6. Hair straighteners with formaldehyde or formaldehyde-like chemicals
Some hair straighteners can contain as much as 10 percent pure formaldehyde. The cosmetic industry’s own scientific advisory board has warned against formaldehyde-based hair straighteners. The federal Occupational Safety and Health Administration has issued warnings and fines to numerous salons that use them, exposing their workers to intense, and potentially cancer-causing, formaldehyde fumes. Some nations ban formaldehyde-based hair straighteners. Yet some small companies persist in making and selling them to unwitting consumers, and the FDA has failed to take punitive action. People who want to straighten their hair or undergo a “smoothing” treatment should find out if the salon uses a product containing formaldehyde, also called methylene glycol. If it does, avoid it.
7. Lead acetate in men’s hair dye
Lead acetate in some men’s hair dyes, such as “Grecian Formula” products, can increase the body’s lead level. Because lead is a potent neurotoxin, lead acetate has been banned in Canada and the European Union. The FDA should restrict lead acetate in hair dyes. In the meantime, consumers can use EWG’s Skin Deep database to find lead-free hair dyes.

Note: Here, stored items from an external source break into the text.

/-! ### Formation (R535, R536, R759) -/

/-- The diameter D of a shape (R535). -/
def diameter (topology ringSize : Nat) : Nat :=
  match topology with | 0 => ringSize / 2 | 1 => 1 | _ => ringSize / 2 + 1

/-- Ports with a role. -/
def rolePort (s : State) : List Nat := (List.range 8).filter fun p => (s.port p).role != 0

/-- The body of this member's FORM record of a round, from byte 4 (R523). -/
def formFields (s : State) (round : Nat) : Bytes :=
  leBytes 1 s.sht.member ++ leBytes 1 s.grp.topology ++ leBytes 1 s.grp.ringSize ++ leBytes 1 round ++ leBytes 4 s.sht.mask ++
    leBytes 4 s.sht.period ++ leBytes 8 s.grp.largest ++ leBytes 1 s.grade.code ++ leBytes 8 s.keep.serial

/-- Sends the FORM records of a round. -/
def sendForms (s : State) (round : Nat) : State :=
  (rolePort s).foldl (fun s p => if portUp s p then sendControl s p 3 0 (formFields s round) else s) s

/-- Forgets the FORM records of every port. -/
def dropForms (s : State) : State := (List.range 8).foldl (fun s p => s.updPort p fun x => { x with form := none }) s

/-- The member leaves its group, or its formation: ENABLE and GROUP_ACTIVE are cleared, and its flits carry LEVEL 15 (R79, R525, R536,
R537). -/
def leaveGroup (s : State) : State :=
  announce
  { s with sht := { s.sht with enable := false, groupActive := false }
           grp := { s.grp with forming := none, formed := false, adopt := none, neighbourLost := false, level := 14, nbr := [], rings := [], ringsIn := [],
                               noYield := 0, abort := 0, ownAbort := 0, pace := 63, heldNoYield := 0, heldAbort := 0, heldPace := 63 } }

/-- GROUP_FORM_FAIL (R759): port, member of its last FORM record, failed check. The records of the failed formation are dropped. -/
def formFail (s : State) (p check : Nat) : State :=
  let member := ((s.port p).form.map fun f => f.getD 0 0).getD 0xFF
  let s := dropForms (leaveGroup s)
  let s := { s with grp := { s.grp with formFail := true } }
  raiseChip s 0x5005 1 2 (if p == 0xFF then 0 else p) 0 [p, if p == 0xFF then 0xFF else member, check]

/-- The check that a port's FORM record fails, if one does (R536, R759). -/
def formCheck (s : State) (p : Nat) : Option Nat :=
  match (s.port p).form with
  | none => none
  | some f =>
    let role := (s.port p).role
    if role == 0 then none
    else if neighbourOf s.grp.topology s.grp.ringSize s.sht.member role != some (f.getD 0 0) then some 2
    else if f.getD 1 0 != s.grp.topology || f.getD 2 0 != s.grp.ringSize || f.getD 4 0 != s.sht.mask || f.getD 5 0 != s.sht.period
    then some 3
    else if role == 3 && f.getD 7 0 != s.grade.code then some 4 else none

/-- The neighbour of a port's role. -/
def portNeighbour (s : State) (p : Nat) : Option Nat := neighbourOf s.grp.topology s.grp.ringSize s.sht.member (s.port p).role

/-- A neighbour's FORM record of the round has come, on whichever of its ports. -/
def roundFrom (s : State) (m : Option Nat) : Bool :=
  (rolePort s).any fun p => portNeighbour s p == m && (s.port p).form.any fun f => decide (s.grp.round ≤ f.getD 3 0)

/-- Every neighbour has sent its FORM record of the round (R536, R759). -/
def roundHeard (s : State) : Bool :=
  (groupRoles s.grp.topology).all fun r => roundFrom s (neighbourOf s.grp.topology s.grp.ringSize s.sht.member r)

/-- At the start of a formation, the records that a neighbour sent in the 10 ms before and that pass its checks stay (log entry 53). -/
def earlyForms (s : State) : State :=
  (List.range 8).foldl (fun s p =>
    if (s.port p).formAt + 10 ^ 10 ≤ s.clk.ps || (formCheck s p).isSome then s.updPort p fun x => { x with form := none } else s) s

/-- Formation goes on with what has arrived: a failed check, the next round, or success (R536). -/
def formStep (s : State) : State :=
  if s.grp.forming.isNone then s
  else match (rolePort s).findSome? fun p => (formCheck s p).map fun k => (p, k) with
    | some (p, k) => formFail s p k
    | none =>
      let big := (rolePort s).foldl (fun m p => max m (((s.port p).form.map fun f => f.getD 6 0).getD 0)) s.grp.largest
      let s := { s with grp := { s.grp with largest := big } }
      if !roundHeard s then s
      else if s.grp.round < diameter s.grp.topology s.grp.ringSize then
        sendForms { s with grp := { s.grp with round := s.grp.round + 1 } } (s.grp.round + 1)
      else
        let s := (rolePort s).foldl (fun s p => s.updPort p fun x =>
          { x with partnerMember := (x.form.map fun f => f.getD 0 0).getD 0, form := none }) s
        { s with grp := { s.grp with forming := none, formed := true, adopt := some s.grp.largest,
                                     diam := diameter s.grp.topology s.grp.ringSize } }

/-- GROUP_FORMATION (R98, R536): a write of SHT_GROUP. With ENABLE it starts formation, without it the device ticks alone. -/
def execGroupFormation (value : Nat) (s : State) : Host.Outcome State Fault Refusal :=
  if !datumReach s 5 then .next s
  else if s.jobActive then .next { s with sht := { s.sht with writeRej := true } }
  else
    let s := { s with sht := { s.sht with member := value % 32 } }
    if !bit value 31 then .next (dropForms (leaveGroup s))
    else
      let s := leaveGroup s
      let s := { s with sht := { s.sht with enable := true },
                        grp := { s.grp with forming := some s.clk.ps, round := 0, largest := s.sht.tick, formed := false } }
      if (rolePort s).isEmpty then .next (formFail s 0xFF 1)
      else .next (formStep (sendForms (earlyForms s) 0))

/-- GROUP_FORM_TIMEOUT (R759): 10 ms of formation pass. -/
def execGroupFormTimeout (s : State) : Host.Outcome State Fault Refusal :=
  match s.grp.forming with
  | none => .next s
  | some t =>
    let s := s.untilPs (t + 10 ^ 10)
    let quiet := (rolePort s).filter fun p => (s.port p).form.isNone && !roundFrom s (portNeighbour s p)
    let late := (rolePort s).filter fun p => !roundFrom s (portNeighbour s p)
    .next (formFail s (quiet.headD (late.headD ((rolePort s).headD 0xFF))) 1)

/-- FORM (R532, R536): a record arrives on a port; the body is the control body from CKIND. One of round 0 tells the partner's serial
number. -/
def execForm (p : Nat) (flit : BodyFlit) (s : State) : Host.Outcome State Fault Refusal :=
  .next (receive s p flit.sync fun s =>
    let body := flit.body
    let f := [num body 4 1, num body 5 1, num body 6 1, num body 7 1, num body 8 4, num body 12 4, num body 16 8, num body 24 1,
      num body 25 8]
    formStep (s.updPort p fun x =>
      { x with form := some f, formAt := s.clk.ps, partnerSerial := if f.getD 3 0 == 0 then f.getD 8 0 else x.partnerSerial }))

/-! ### Ring transfers (R542 to R546) -/

/-- The failed condition of RD.RING and its record word (R543, R548). -/
def ringFault (s : State) (x : Ctx) (r : Bytes) : Option (Nat × Nat) :=
  let len := num r 0 8
  let dst := num r 8 8
  let none32 := 0xFFFFFFFF
  let bad := if 2 ^ 40 ≤ len then some 4 else if 2 ^ 48 ≤ dst then some 0xC else if 2 ^ 12 ≤ num r 0x10 4 then some 0x10
    else (upto 6 10).findSome? fun k => if num r (4 * k) 4 != 0 then some (4 * k) else none
  let src := devOffset x.bias x.oa
  if !x.j.params.group then some (1, none32)
  else if s.grp.topology == 1 then some (2, none32)
  else match bad with
    | some w => some (3, w)
    | none =>
      if len == 0 || len % 4096 != 0 then some (4, 0)
      else if dst % 2 ^ 40 % 4096 != 0 then some (5, 8)
      else if src % 4096 != 0 then some (5, none32)
      else if !(match x.j.image.segs[x.oa.seg]? with
          | some g => !g.code && decide (src + len ≤ g.len)
          | none => false) then some (6, 0)
      else if (rolePorts s (if bit x.i.opd 2 then 2 else 1)).isEmpty then some (7, none32) else none

/-- Bodies of 240 bytes of a byte string, as numbers. -/
def dataBodies (b : Bytes) : List Nat := (chunks 240 (b.length / 240 + 1) b).map leNat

One more New Year’s resolution: the FDA and Congress should develop tougher requirements for proving cosmetic chemicals are safe before coming to market. All too often, products are on the market for years before scientists catch up with possible hazards in their formulations. Once hazards are suspected, the FDA moves at a snail’s pace in regulating potentially harmful ingredients. Responsible manufacturers can voluntarily remove these ingredients and we hope they will. Ultimately, it’s up to consumers to read labels, vote with their pocketbooks and force the market to change for the better.